Mental workload, user acceptance, and intention to adopt AI-driven systems are interconnected human factors critical to the successful integration of AI in ATC. Mental workload, defined as the cognitive resources required by a human operator to perform specific tasks, directly impacts both performance and safety in high-stakes domains such as aviation [29, 37]. Mental workload is a central consideration in the adoption of AI-based decision support systems in ATC, as the integration of automation can both alleviate and amplify cognitive demands depending on task complexity, system transparency, and user expertise [28–30]. Excessive cognitive load can lead to decreased situational awareness, delayed reaction times, and increased error rates, underscoring the necessity of designing AI support tools that effectively mitigate, rather than exacerbate, cognitive demands on ATCOs [9, 31, 38]. Consequently, AI systems must be designed not only for technical reliability but also for cognitive compatibility with human operators.

This has direct implications for system acceptance and intention to use, two key dimensions in technology adoption frameworks such as the Technology Acceptance Model (TAM) [39, 40]. Furthermore, the acceptance of AI-driven decision aids among ATCOs hinges significantly on the perceived utility, ease of use, and reliability of the system [34, 41]. Trust in AI systems, shaped by transparency and explainability, fundamentally affects user acceptance and determines whether controllers incorporate AI recommendations into their operational routines or dismiss them entirely [17, 21]. Lastly, intention to use AI tools is strongly predicted by these acceptance factors and the controller’s subjective evaluation of the system’s effectiveness in supporting their operational tasks. Research consistently highlights that ATCOs’ intention to adopt AI systems increases when explanations provided by the AI align with their cognitive expectations, operational experiences, and professional judgment [22, 33].

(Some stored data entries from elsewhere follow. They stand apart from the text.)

/-- The checks of R125 on a write of `size` bytes, in their order; the first that fails decides, and only its flag is set.
A word for the Galley from a plane with an open slot is staged after checks 1 to 6 (R138), also for an absent unit
(R132); its fields of code W1C act at once. A staged word of a Heath or Metrology page takes no direct write from its own region either
(R12): it is written through the safety configuration channel or the sealed path. -/
def checkWrite (s : State) (p : Plane) (a size : Nat) (v : Word) : Verdict :=
  match placeOf s.env.part (a / 4 * 4) with
  | .unmapped => .dropped (onChip (fun e c => c.dropRecord e p a true false) s)
  | .absent st =>
    let s1 := onChip (fun e c => c.dropRecord e p a false false) s
    let own := match pageAt a with | some g => g.owner | none => 0
    match (if st ∧ size = 4 ∧ a % 4 = 0 ∧ own < 3 ∧ planeCode p = own then s.chip.openSlot p else none) with
    | some k => .staged (onChip (fun e c => c.stage e k a v) s1)
    | none => .dropped s1
  | .reg g d _ =>
    if size ≠ 4 ∨ a % 4 ≠ 0 then .dropped (s.perr g.base 5)
    else if 3 ≤ g.owner ∧ planeCode p ≠ g.owner then .dropped (s.perr g.base 3)
    else if g.owner < 3 ∧ !s.chip.ownerOk g a p then .dropped (s.perr g.base 4)
    else if s.cellFenced g a then .dropped (s.perr g.base 13)
    else match d.acc with
      | .ro | .rc =>
        if d.w1c = 0 then .dropped (s.perr g.base 2)
        else .pass (if v &&& word d.rsv = 0 then s else s.perr g.base 0) d (v &&& ~~~ word d.rsv)
      | .rws =>
        match (if g.owner < 3 then s.chip.openSlot p else none) with
          | some k =>
            let s1 := if v &&& word d.rsv = 0 then s else s.perr g.base 0
            let s2 := if d.w1c = 0 then s1 else s1.wr a (s1.rd a &&& ~~~ (v &&& word d.w1c))
            .staged (onChip (fun e c => c.stage e k a (v &&& ~~~ word (d.rsv ||| d.w1c))) s2)
          | none => .dropped (s.perr g.base 1)
      | _ => .pass (if v &&& word d.rsv = 0 then s else s.perr g.base 0) d (v &&& ~~~ word d.rsv)
  | .blank g =>
    if size ≠ 4 ∨ a % 4 ≠ 0 then .dropped (s.perr g.base 5)
    else if 3 ≤ g.owner ∧ planeCode p ≠ g.owner then .dropped (s.perr g.base 3)
    else if g.owner < 3 ∧ !s.chip.ownerOk g a p then .dropped (s.perr g.base 4)
    else if s.cellFenced g a then .dropped (s.perr g.base 13)
    else .dropped (if v = 0 then s else s.perr g.base 0)
  | .win w inEntry =>
    let own := if w.write = 2 ∨ w.base = 0x68010000 then 4 else if w.page = 0x40000000 then 2 else 0
    if size ≠ 4 ∨ a % 4 ≠ 0 then .dropped (s.perr w.page 5)
    else if own = 4 ∧ planeCode p ≠ 4 then .dropped (s.perr w.page 3)
    else if planeCode p ≠ own then .dropped (s.perr w.page 4)
    else if s.chip.winFenced a then .dropped (s.perr w.page 13)
    else if !inEntry then .dropped (if v = 0 then s else s.perr w.page 0)
    else if w.write = 1 then .dropped (s.perr w.page 2)
    else if w.write = 2 then .dropped (s.perr w.page 3)
    else if winMask w.base a = 0 then .dropped (s.perr w.page 2)
    else match s.chip.openSlot p with
      | some k =>
        let s1 := if v &&& ~~~ winMask w.base a = 0 then s else s.perr w.page 0
        .staged (onChip (fun e c => c.stage e k a (v &&& winMask w.base a)) s1)
      | none => .dropped (s.perr w.page 1)

/-- A register after a write under its access codes (R11): written bits take the value, cleared bits clear, the rest
keep theirs; write-only bits read zero. -/
def applyCodes (d : RegDesc) (old v : Word) : Word :=
  (((old &&& ~~~ word d.rw) ||| (v &&& word d.rw)) &&& ~~~ (v &&& word d.w1c)) &&& ~~~ word d.wo

/-- An address whose region answers: the region is not in reset, or the word is the chip page's, or unmapped, which the chip page records
(R114). -/
def State.reaches (s : State) (a : Nat) : Bool :=
  decide (0x40000000 ≤ a ∧ a < 0x40001000) || homePage a == none || !(s.chip.rgn (regionOf a) == 1 || s.chip.rgn (regionOf a) == 2)
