-- ==== Sys2Proof/Machine/Site.lean ====
section
/-! DEFINITION. The site as the blocks read it (ch. 1): the port map, crosspoint entries and the constraint tree from their
configuration words, the inputs of units, and zero-forcing (R48, R176). -/
namespace Sys2Proof.Machine

/-- CLASS of a port's map word (R16): 1 CIN, 2 DIN, 3 BIN, 4 GEN. -/
def mapClass (c : Chip) (n : Nat) : Nat := c.f (Reg.PRT_MAP n) 29 3
/-- FIRST of a port's map word. -/
def mapFirst (c : Chip) (n : Nat) : Nat := c.f (Reg.PRT_MAP n) 16 9
/-- COUNT of a port's map word. -/
def mapCount (c : Chip) (n : Nat) : Nat := c.f (Reg.PRT_MAP n) 0 6
/-- The port that claims a unit for a class (R17, R18). -/
def portFor (p : Part) (c : Chip) (cls u : Nat) : Option Nat :=
  (List.range p.ports).find? (fun n => mapClass c n == cls && decide (mapFirst c n ≤ u) && decide (u < mapFirst c n + mapCount c n))
/-- The port of a stage slot; none when it is unmapped (R19). -/
def stagePort (p : Part) (c : Chip) (s : Nat) : Option Nat := portFor p c 1 s
/-- The port of an outlet; none when it is unmapped (R19). -/
def outletPort (p : Part) (c : Chip) (o : Nat) : Option Nat := portFor p c 2 o
/-- The BIN's port. -/
def binPort (p : Part) (c : Chip) : Option Nat := (List.range p.ports).find? (fun n => mapClass c n == 3)
/-- Consecutive missed frames of a port (PRT.TP_STAT.MISS_RUN). -/
def missRun (c : Chip) (n : Nat) : Nat := c.f (Reg.PRT_TP_STAT n) 8 8

/-- A crosspoint entry names an outlet (R213). -/
def xptOutlet (c : Chip) (s k : Nat) : Option Nat :=
  if c.b (Reg.XPT_ENTRY s k) 31 then some (c.f (Reg.XPT_ENTRY s k) 16 6) else none
/-- The timing class of a crosspoint entry (R213). -/
def xptClass (c : Chip) (s k : Nat) : Nat := c.f (Reg.XPT_ENTRY s k) 8 2
/-- The position of a stage that names an outlet. -/
def xptPos (c : Chip) (s o : Nat) : Option Nat := (List.range 16).find? (fun k => xptOutlet c s k == some o)
/-- A position carries neither mark (R220). -/
def xptClean (c : Chip) (s k : Nat) : Bool := !c.b (Reg.XPT_MARK s) k && !c.b (Reg.XPT_MARK s) (16 + k)

/-- KIND of a tree node (R185). -/
def nodeKind (c : Chip) (n : Nat) : Nat := c.f (Reg.CXT_NODE n 0) 28 4
/-- A supply node: root, transformer, feeder, cabinet bus or a supply group (ch. 1). -/
def nodeSupply (c : Chip) (n : Nat) : Bool :=
  let k := nodeKind c n
  k == 1 || k == 4 || k == 5 || k == 6 || (k == 7 && !c.b (Reg.CXT_NODE n 0) 27)
/-- A delivery node: outlet cable, connector or a delivery group. -/
def nodeDelivery (c : Chip) (n : Nat) : Bool :=
  let k := nodeKind c n
  k == 8 || k == 9 || (k == 7 && c.b (Reg.CXT_NODE n 0) 27)
/-- A node counts in 0.1 A (UNIT = 1). -/
def nodeAmps (c : Chip) (n : Nat) : Bool := c.b (Reg.CXT_NODE n 0) 26
/-- The parent of a node. -/
def nodeParent (c : Chip) (n : Nat) : Nat := c.f (Reg.CXT_NODE n 0) 16 10
/-- LIMIT of a node. -/
def nodeLimit (c : Chip) (n : Nat) : Nat := c.n (Reg.CXT_NODE n 1)
/-- A node and its ancestors, the root left out; at most 8 deep (R23). -/
def nodePathFrom (c : Chip) : Nat → Nat → List Nat
  | 0, _ => []
  | f + 1, n => if n = 0 then [] else n :: nodePathFrom c f (nodeParent c n)
/-- The path from a node to the root, the root left out. -/
def nodePath (c : Chip) (n : Nat) : List Nat := nodePathFrom c 8 n
/-- The one node of a kind (grid intake 2, battery source 3). -/
def nodeOf (c : Chip) (kind : Nat) : Option Nat := (List.range 1024).find? (fun n => nodeKind c n == kind)

/-- A stage's feedback. -/
def Chip.stgIn (c : Chip) (s : Nat) : StgIn := tget (fun _ => {}) c.img.stg s
/-- An outlet's feedback. -/
def Chip.outIn (c : Chip) (o : Nat) : OutIn := tget (fun _ => {}) c.img.out o
/-- A channel's value. -/
def Chip.chanIn (c : Chip) (port ch : Nat) : ChanIn := tget (fun _ => {}) c.img.chan (256 * port + ch)
/-- An axis drive's record. -/
def Chip.axIn (c : Chip) (port ch : Nat) : AxIn := tget (fun _ => {}) c.img.axes (256 * port + ch)
/-- The input image changed. -/
def Chip.onImg (c : Chip) (f : Image → Image) : Chip := { c with img := f c.img }
/-- A stage's feedback written. -/
def Chip.setStgIn (c : Chip) (s : Nat) (x : StgIn) : Chip :=
  c.onImg (fun i => { i with stg := tset (fun _ => ({} : StgIn)) i.stg s x })
/-- An outlet's feedback written. -/
def Chip.setOutIn (c : Chip) (o : Nat) (x : OutIn) : Chip :=
  c.onImg (fun i => { i with out := tset (fun _ => ({} : OutIn)) i.out o x })

/-- ALC.OUT_IN.ZERO formed from its conditions (R48, R176). -/
def outInZero (o : Nat) (c : Chip) : Chip :=
  c.setB (Reg.ALC_OUT_IN o) 31 (decide (c.f (Reg.ALC_OUT_IN o) 23 5 ≠ 0))
/-- A condition of ALC.OUT_IN set or cleared: 27 HEATH, 26 THERM_SD, 25 CREDIT, 24 UNPLUG, 23 FENCED. -/
def outInSet (o i : Nat) (v : Bool) (c : Chip) : Chip := outInZero o (c.setB (Reg.ALC_OUT_IN o) i v)
/-- The stop overlay zeroes an outlet (R48, R95): a condition of the image, or a fence set since. -/
def zeroForced (c : Chip) (o : Nat) : Bool := c.b (Reg.ALC_OUT_IN o) 31 || c.outletFenced o
/-- An outlet's fence in the image. -/
def outletFencedFrozen (c : Chip) (o : Nat) : Bool := c.b (Reg.ALC_OUT_IN o) 23

/-- The latched demand words of an outlet (R27, R175). -/
def demI (c : Chip) (o : Nat) : Word := tget (fun _ => 0) c.img.demI o
/-- SES.DEM_V as latched. -/
def demV (c : Chip) (o : Nat) : Word := tget (fun _ => 0) c.img.demV o
/-- The accounting voltage V_o (R176). -/
def accV (c : Chip) (o : Nat) : Nat := max (fget (demV c o) 0 16) (c.f Reg.ALC_SITE_CFG 0 16)
/-- DEM_BAD (R176). -/
def demBad (p : Part) (c : Chip) (o : Nat) : Bool :=
  (outletPort p c o).isSome && !outletFencedFrozen c o && fbit (demI c o) 31 &&
    (decide (fget (demV c o) 16 16 < fget (demV c o) 0 16) || decide (12500 < fget (demV c o) 16 16))
/-- An outlet beyond the count that its admitted node announces (R22; PRT.TP_STAT.ADMIT and COUNT). -/
def outletShort (p : Part) (c : Chip) (o : Nat) : Bool :=
  match outletPort p c o with
  | some n => c.f (Reg.PRT_TP_STAT n) 30 2 == 1 && decide (c.f (Reg.PRT_TP_STAT n) 21 6 ≤ o - mapFirst c n)
  | none => false
/-- The demand bound D_o (R176), from the image; zero for an outlet that its node does not announce (R22). -/
def demandBound (p : Part) (c : Chip) (o : Nat) : Nat :=
  let vmax := fget (demV c o) 16 16
  if c.img.short.contains o || (outletPort p c o).isNone || outletFencedFrozen c o || !fbit (demI c o) 31 || c.b (Reg.ALC_OUT_IN o) 31
      || decide (vmax < fget (demV c o) 0 16) || decide (12500 < vmax) then 0
  else
    min (min (min (fget (demI c o) 0 16) (c.f (Reg.ALC_OUT_LIMIT o) 16 16)) (min (c.f (Reg.ALC_OUT_IN o) 0 16) 30000))
      (min (c.f (Reg.ALC_OUT_RATE_P o) 0 22) 3750000 * 100 / accV c o)

/-- A 64-bit word made of fields, each by its low bit and its value. -/
def dword (l : List (Nat × Nat)) : BitVec 64 := BitVec.ofNat 64 (l.foldl (fun x f => x + f.2 * 2 ^ f.1) 0)
/-- A record header word (Table: Record header word): type, index, length and the type's own fields. -/
def recWord (type index len : Nat) (l : List (Nat × Nat)) : BitVec 64 := dword ((56, type) :: (48, index) :: (40, len) :: l)
/-- A number as a two's complement field. -/
def twos (w : Nat) (i : Int) : Nat := (i % (2 ^ w : Nat)).toNat
/-- A bit as a number. -/
def bitOf (b : Bool) : Nat := if b then 1 else 0

end Sys2Proof.Machine
end

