/-- SAG_END: at the freeze that completes RELEASE in-band latches SAG_HOLD clears, in the image of that freeze too, flagged
and logged (R210, R772). -/
def execSagEnd (s : State) : Host.Outcome State Fault Refusal :=
  .next (onChip (fun e c =>
    if c.ctl && c.alc.sag && decide (c.f Reg.ALC_SAG_CFG 0 8 ≤ c.alc.inBand) then
      let c1 := ((c.onAlc (fun a => { a with sag := false })).onImg (fun i => { i with sag := false })).setB Reg.ALC_EVT 5 true
      c1.log1 e 0x10 8 0x02 (c.f Reg.ALC_SAG_MAG 0 16)
    else c) s)

end Sys2Proof.Machine
end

Hence, addressing these dimensions collectively, mental workload, acceptance, and usage intention, is vital for fostering effective human-AI teaming in the safety-critical environment of ATC. Research shows that when AI tools are perceived as supportive, particularly when their outputs are transparent and cognitively aligned with operator needs, they are more likely to be accepted and incorporated into routine ATC workflows [8, 27]. Conversely, if AI decisions are perceived as opaque or cognitively burdensome, operators may disengage, resist adoption, or default to manual control, particularly in high-stakes situations [42]. In this context, explainability serves as a mediating factor between system complexity and user acceptance by reducing cognitive uncertainty and enhancing perceived usefulness [20, 25]. However, explainability itself must be carefully designed; overly complex or redundant explanations may increase workload rather than mitigate it [35]. Thus, the relationship between AI explainability, cognitive workload, and intention to use is highly dynamic, requiring empirical validation within real-world operational settings such as ATC.

Electroencephalography (EEG) and derived neurometrics, quantitative indicators extracted from brain activity signals that reflect cognitive states such as mental workload, have emerged as reliable and objective tools for assessing mental effort across various contexts, enabling empirical validation of human-AI interactions under ecologically valid conditions [28, 43]. Nonetheless, studies on the differences in cognitive workload and user acceptance that may occur between experienced and inexperienced ATCO under different task difficulties are quite insufficient in the literature. Addressing these knowledge gaps, the present study empirically investigates how visual explanations, specifically HeatMap-based XAI, influence cognitive workload, user acceptance, and willingness to adopt AI support tools among ATCOs. A combination of EEG-based neurometric assessments and targeted subjective questionnaires was used in the present study to capture both implicit and explicit user responses. Acknowledging the critical role of expertise, the current experimental design contrasts expert ATCOs instructors against less experienced student controllers, thereby enabling an in-depth exploration of how expertise modulates responses to visual AI explanations. In this way, this research work seeks not only to extend existing theoretical frameworks by empirically validating the impact of visual explanations on human factors in AI-supported ATC systems but also to address critical gaps identified by prior literature reviews and expert recommendations related to XAI systems in ATC [20, 25, 34].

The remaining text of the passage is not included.